=== Study material ===
-- ==== Sys2Proof/Machine/Flags.lean ====
section
/-! DEFINITION. The flags and conditions the part computes from its records: line conditions (R50), the outputs
(R51, R52), FIRE_ACTIVE (R119), FIRE_HOLD (R54), the commanded state (R56), band status, demand and excess (R67,
R70, R72), the courier's window (R148). -/

namespace Sys2Proof.Machine

/-! ## Lines and outputs -/

/-- A line settled active (R49). -/
def LineEntry.isActive (l : LineEntry) : Bool := l.settled = l.active

/-- Some line of a function naming the zone is settled active (R50). -/
def State.anyLine (s : State) (f : LineFunction) (z : Nat) : Bool :=
  s.lu.lines.any (fun p => p.2.function = f && p.2.zone = z && p.2.isActive)

/-- The discharge condition: the zone's entry names a discharge-check line, and that line has an entry of function
DISCHARGE_OK naming the same zone, settled active (R50). -/
def State.dischargeCondition (s : State) (z : Nat) : Bool :=
  match (s.zone z).bind (·.fire.checkLine) with
  | none => false
  | some n =>
    match Table.get s.lu.lines n with
    | some l => l.function = .dischargeOk && l.zone = z && l.isActive
    | none => false

/-- The four conditions of a zone as its lines stand (R50). -/
def State.computeConditions (s : State) (z : Nat) : Conditions :=
  { abort := s.anyLine .abort z, manual := s.anyLine .manualRelease z, panel := s.anyLine .panelAlarm z,
    discharge := s.dischargeCondition z }

/-- Every zone's conditions set again within a load, with no edge handed on (R45, R48). -/
def State.reloadConditions (s : State) : State :=
  { s with lu := { s.lu with conditions := zoneNumbers.map s.computeConditions } }

/-- A zone in trouble: its healthy count is below its detector count (R34). -/
def State.inTrouble (s : State) (z : Nat) : Bool := s.healthy z < s.nt.detectorCount.getD z 0

/-- What asserts the fault output (R52). -/
def State.faultCondition (s : State) : Bool :=
  s.zt.site.isNone || zoneNumbers.any (fun z => s.inTrouble z || (s.fire z).releaseFault) || 0 < s.nt.faultSilent

/-- The LU evaluates the fault output (R52). -/
def State.evalFault (s : State) : State := { s with lu := { s.lu with fault := s.faultCondition } }

/-- The zone's release line (R95). -/
def State.releaseLine (s : State) (z : Nat) : Option Nat := (s.zone z).bind (·.fire.line)

/-- The LU drives the zone's release output (R51). -/
def State.driveRelease (s : State) (z : Nat) (on : Bool) : State :=
  match s.releaseLine z with
  | some q => { s with lu := { s.lu with release := s.lu.release.set q on } }
  | none => s

/-! ## Fire -/

/-- The four shutdown states (R80). -/
def FireState.isShutdown : FireState → Bool
  | .confirmed => true
  | .countdown => true
  | .held => true
  | .released => true
  | .normal => false
  | .preAlarm => false
  | .isolated => false

/-- The states that count toward FIRE_ACTIVE (R119). -/
def FireState.isCounting : FireState → Bool
  | .countdown => true
  | .held => true
  | .released => true
  | .confirmed => false
  | .normal => false
  | .preAlarm => false
  | .isolated => false

/-- The states in which a zone holds orders (R151). -/
def FireState.holdsOrders : FireState → Bool
  | .confirmed => true
  | .countdown => true
  | .held => true
  | .released => true
  | .isolated => true
  | .normal => false
  | .preAlarm => false

/-- NORMAL or ISOLATED: the states in which a zone's fire-relevant tables may change (R27, R44, R48). -/
def FireState.isQuiet : FireState → Bool
  | .normal => true
  | .isolated => true
  | .preAlarm => false
  | .confirmed => false
  | .countdown => false
  | .held => false
  | .released => false

/-- FIRE_ACTIVE holds while any zone is COUNTDOWN, HELD or RELEASED (R119). -/
def State.fireActiveNow (s : State) : Bool := s.fz.fire.any (fun f => f.state.isCounting)

/-! ## Locks -/

/-- The condition under which FIRE_HOLD stands on the lock at an address (R54). -/
def State.fireHoldDue (s : State) (a : Nat) : Bool :=
  match s.hatchOfLock a with
  | some _ => s.fz.fireActive
  | none =>
    match s.node a with
    | some e => (s.fire e.zone).state.isCounting
    | none => false

/-- A claim of HANDOVER or MAINTENANCE is held (R56). -/
def Claims.wantOpen (c : Claims) : Bool := c.handover0 || c.handover1 || c.maintenance.isSome

/-- Some claim is held (R27, R197). -/
def Claims.any (c : Claims) : Bool := c.wantOpen || c.fireHold

/-- UNLOCKED exactly while a HANDOVER or MAINTENANCE claim and no FIRE_HOLD is held (R56). -/
def Claims.command (c : Claims) : LockState := if c.wantOpen && !c.fireHold then .unlocked else .locked

/-! ## Climate -/

/-- The status judged from fRH and the band (R67). -/
def judgeStatus (g : ClimateGroup) (fRH : Int) : Status :=
  if fRH < g.lo then .low else if fRH ≤ g.hi then .inBand else .high

/-- The demand of an AUTO zone from the demand held and fRH (R70). -/
def autoDemand (g : ClimateGroup) (held : Demand) (fRH : Int) : Demand :=
  match held with
  | .none =>
    if (g.target : Int) + g.deadBand < fRH then .dry else if fRH < (g.target : Int) - g.deadBand then .wet else .none
  | .dry => if fRH ≤ g.target then .none else .dry
  | .wet => if (g.target : Int) ≤ fRH then .none else .wet

/-- The demand decided at a taken sample: NONE in MANUAL (R71), by hysteresis in AUTO (R70). -/
def decideDemand (g : ClimateGroup) (held : Demand) (fRH : Int) : Demand :=
  match g.mode with
  | .auto => autoDemand g held fRH
  | .manual => .none

/-- The excess of a zone at an epoch: how far fRH lies outside the band by its status, never below 0 (R72). -/
def excessOf (g : Option ClimateGroup) (c : Climate) : Nat :=
  match g, c.fRH with
  | some g, some f =>
    match c.status with
    | .high => (f - g.hi).toNat
    | .low => ((g.lo : Int) - f).toNat
    | .inBand => 0
    | .stale => 0
    | .unset => 0
  | _, _ => 0

/-! ## Parties -/

/-- The minute of the day of a clock value (R148). -/
def minuteOfDay (clock : Nat) : Nat := (clock / 60) % 1440

/-- The courier's window contains a minute of the day (R148). -/
def CourierFields.windowContains (c : CourierFields) (m : Nat) : Bool :=
  if c.windowStart ≤ c.windowStop then c.windowStart ≤ m && m ≤ c.windowStop
  else c.windowStart ≤ m || m ≤ c.windowStop

/-- A cartridge carrying HOLD, QUARANTINE or INSPECT (R126). -/
def Cartridge.flagged (c : Cartridge) : Bool := c.hold || c.quarantine || c.inspect

/-- Whether CS is blank: six zero bytes, or a check that fails (R190, R191). -/
def Cs.blank (c : Cs) : Bool := !c.checkOk || c.code.all (· = 0#8)

end Sys2Proof.Machine
end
===
What is required:
Your task is to retype the data exactly, with no line missing.

Task solution:
-- ==== Sys2Proof/Machine/Flags.lean ====
section
/-! DEFINITION. The flags and conditions the part computes from its records: line conditions (R50), the outputs
(R51, R52), FIRE_ACTIVE (R119), FIRE_HOLD (R54), the commanded state (R56), band status, demand and excess (R67,
R70, R72), the courier's window (R148). -/

namespace Sys2Proof.Machine

/-! ## Lines and outputs -/

/-- A line settled active (R49). -/
def LineEntry.isActive (l : LineEntry) : Bool := l.settled = l.active

/-- Some line of a function naming the zone is settled active (R50). -/
def State.anyLine (s : State) (f : LineFunction) (z : Nat) : Bool :=
  s.lu.lines.any (fun p => p.2.function = f && p.2.zone = z && p.2.isActive)

/-- The discharge condition: the zone's entry names a discharge-check line, and that line has an entry of function
DISCHARGE_OK naming the same zone, settled active (R50). -/
def State.dischargeCondition (s : State) (z : Nat) : Bool :=
  match (s.zone z).bind (·.fire.checkLine) with
  | none => false
  | some n =>
    match Table.get s.lu.lines n with
    | some l => l.function = .dischargeOk && l.zone = z && l.isActive
    | none => false

/-- The four conditions of a zone as its lines stand (R50). -/
def State.computeConditions (s : State) (z : Nat) : Conditions :=
  { abort := s.anyLine .abort z, manual := s.anyLine .manualRelease z, panel := s.anyLine .panelAlarm z,
    discharge := s.dischargeCondition z }

/-- Every zone's conditions set again within a load, with no edge handed on (R45, R48). -/
def State.reloadConditions (s : State) : State :=
  { s with lu := { s.lu with conditions := zoneNumbers.map s.computeConditions } }

/-- A zone in trouble: its healthy count is below its detector count (R34). -/
def State.inTrouble (s : State) (z : Nat) : Bool := s.healthy z < s.nt.detectorCount.getD z 0

/-- What asserts the fault output (R52). -/
def State.faultCondition (s : State) : Bool :=
  s.zt.site.isNone || zoneNumbers.any (fun z => s.inTrouble z || (s.fire z).releaseFault) || 0 < s.nt.faultSilent

/-- The LU evaluates the fault output (R52). -/
def State.evalFault (s : State) : State := { s with lu := { s.lu with fault := s.faultCondition } }

/-- The zone's release line (R95). -/
def State.releaseLine (s : State) (z : Nat) : Option Nat := (s.zone z).bind (·.fire.line)

/-- The LU drives the zone's release output (R51). -/
def State.driveRelease (s : State) (z : Nat) (on : Bool) : State :=
  match s.releaseLine z with
  | some q => { s with lu := { s.lu with release := s.lu.release.set q on } }
  | none => s

/-! ## Fire -/

/-- The four shutdown states (R80). -/
def FireState.isShutdown : FireState → Bool
  | .confirmed => true
  | .countdown => true
  | .held => true
  | .released => true
  | .normal => false
  | .preAlarm => false
  | .isolated => false

/-- The states that count toward FIRE_ACTIVE (R119). -/
def FireState.isCounting : FireState → Bool
  | .countdown => true
  | .held => true
  | .released => true
  | .confirmed => false
  | .normal => false
  | .preAlarm => false
  | .isolated => false

/-- The states in which a zone holds orders (R151). -/
def FireState.holdsOrders : FireState → Bool
  | .confirmed => true
  | .countdown => true
  | .held => true
  | .released => true
  | .isolated => true
  | .normal => false
  | .preAlarm => false

/-- NORMAL or ISOLATED: the states in which a zone's fire-relevant tables may change (R27, R44, R48). -/
def FireState.isQuiet : FireState → Bool
  | .normal => true
  | .isolated => true
  | .preAlarm => false
  | .confirmed => false
  | .countdown => false
  | .held => false
  | .released => false

/-- FIRE_ACTIVE holds while any zone is COUNTDOWN, HELD or RELEASED (R119). -/
def State.fireActiveNow (s : State) : Bool := s.fz.fire.any (fun f => f.state.isCounting)

/-! ## Locks -/

/-- The condition under which FIRE_HOLD stands on the lock at an address (R54). -/
def State.fireHoldDue (s : State) (a : Nat) : Bool :=
  match s.hatchOfLock a with
  | some _ => s.fz.fireActive
  | none =>
    match s.node a with
    | some e => (s.fire e.zone).state.isCounting
    | none => false

/-- A claim of HANDOVER or MAINTENANCE is held (R56). -/
def Claims.wantOpen (c : Claims) : Bool := c.handover0 || c.handover1 || c.maintenance.isSome

/-- Some claim is held (R27, R197). -/
def Claims.any (c : Claims) : Bool := c.wantOpen || c.fireHold

/-- UNLOCKED exactly while a HANDOVER or MAINTENANCE claim and no FIRE_HOLD is held (R56). -/
def Claims.command (c : Claims) : LockState := if c.wantOpen && !c.fireHold then .unlocked else .locked

/-! ## Climate -/

/-- The status judged from fRH and the band (R67). -/
def judgeStatus (g : ClimateGroup) (fRH : Int) : Status :=
  if fRH < g.lo then .low else if fRH ≤ g.hi then .inBand else .high

/-- The demand of an AUTO zone from the demand held and fRH (R70). -/
def autoDemand (g : ClimateGroup) (held : Demand) (fRH : Int) : Demand :=
  match held with
  | .none =>
    if (g.target : Int) + g.deadBand < fRH then .dry else if fRH < (g.target : Int) - g.deadBand then .wet else .none
  | .dry => if fRH ≤ g.target then .none else .dry
  | .wet => if (g.target : Int) ≤ fRH then .none else .wet

/-- The demand decided at a taken sample: NONE in MANUAL (R71), by hysteresis in AUTO (R70). -/
def decideDemand (g : ClimateGroup) (held : Demand) (fRH : Int) : Demand :=
  match g.mode with
  | .auto => autoDemand g held fRH
  | .manual => .none

/-- The excess of a zone at an epoch: how far fRH lies outside the band by its status, never below 0 (R72). -/
def excessOf (g : Option ClimateGroup) (c : Climate) : Nat :=
  match g, c.fRH with
  | some g, some f =>
    match c.status with
    | .high => (f - g.hi).toNat
    | .low => ((g.lo : Int) - f).toNat
    | .inBand => 0
    | .stale => 0
    | .unset => 0
  | _, _ => 0

/-! ## Parties -/

/-- The minute of the day of a clock value (R148). -/
def minuteOfDay (clock : Nat) : Nat := (clock / 60) % 1440

/-- The courier's window contains a minute of the day (R148). -/
def CourierFields.windowContains (c : CourierFields) (m : Nat) : Bool :=
  if c.windowStart ≤ c.windowStop then c.windowStart ≤ m && m ≤ c.windowStop
  else c.windowStart ≤ m || m ≤ c.windowStop

/-- A cartridge carrying HOLD, QUARANTINE or INSPECT (R126). -/
def Cartridge.flagged (c : Cartridge) : Bool := c.hold || c.quarantine || c.inspect

/-- Whether CS is blank: six zero bytes, or a check that fails (R190, R191). -/
def Cs.blank (c : Cs) : Bool := !c.checkOk || c.code.all (· = 0#8)

end Sys2Proof.Machine
end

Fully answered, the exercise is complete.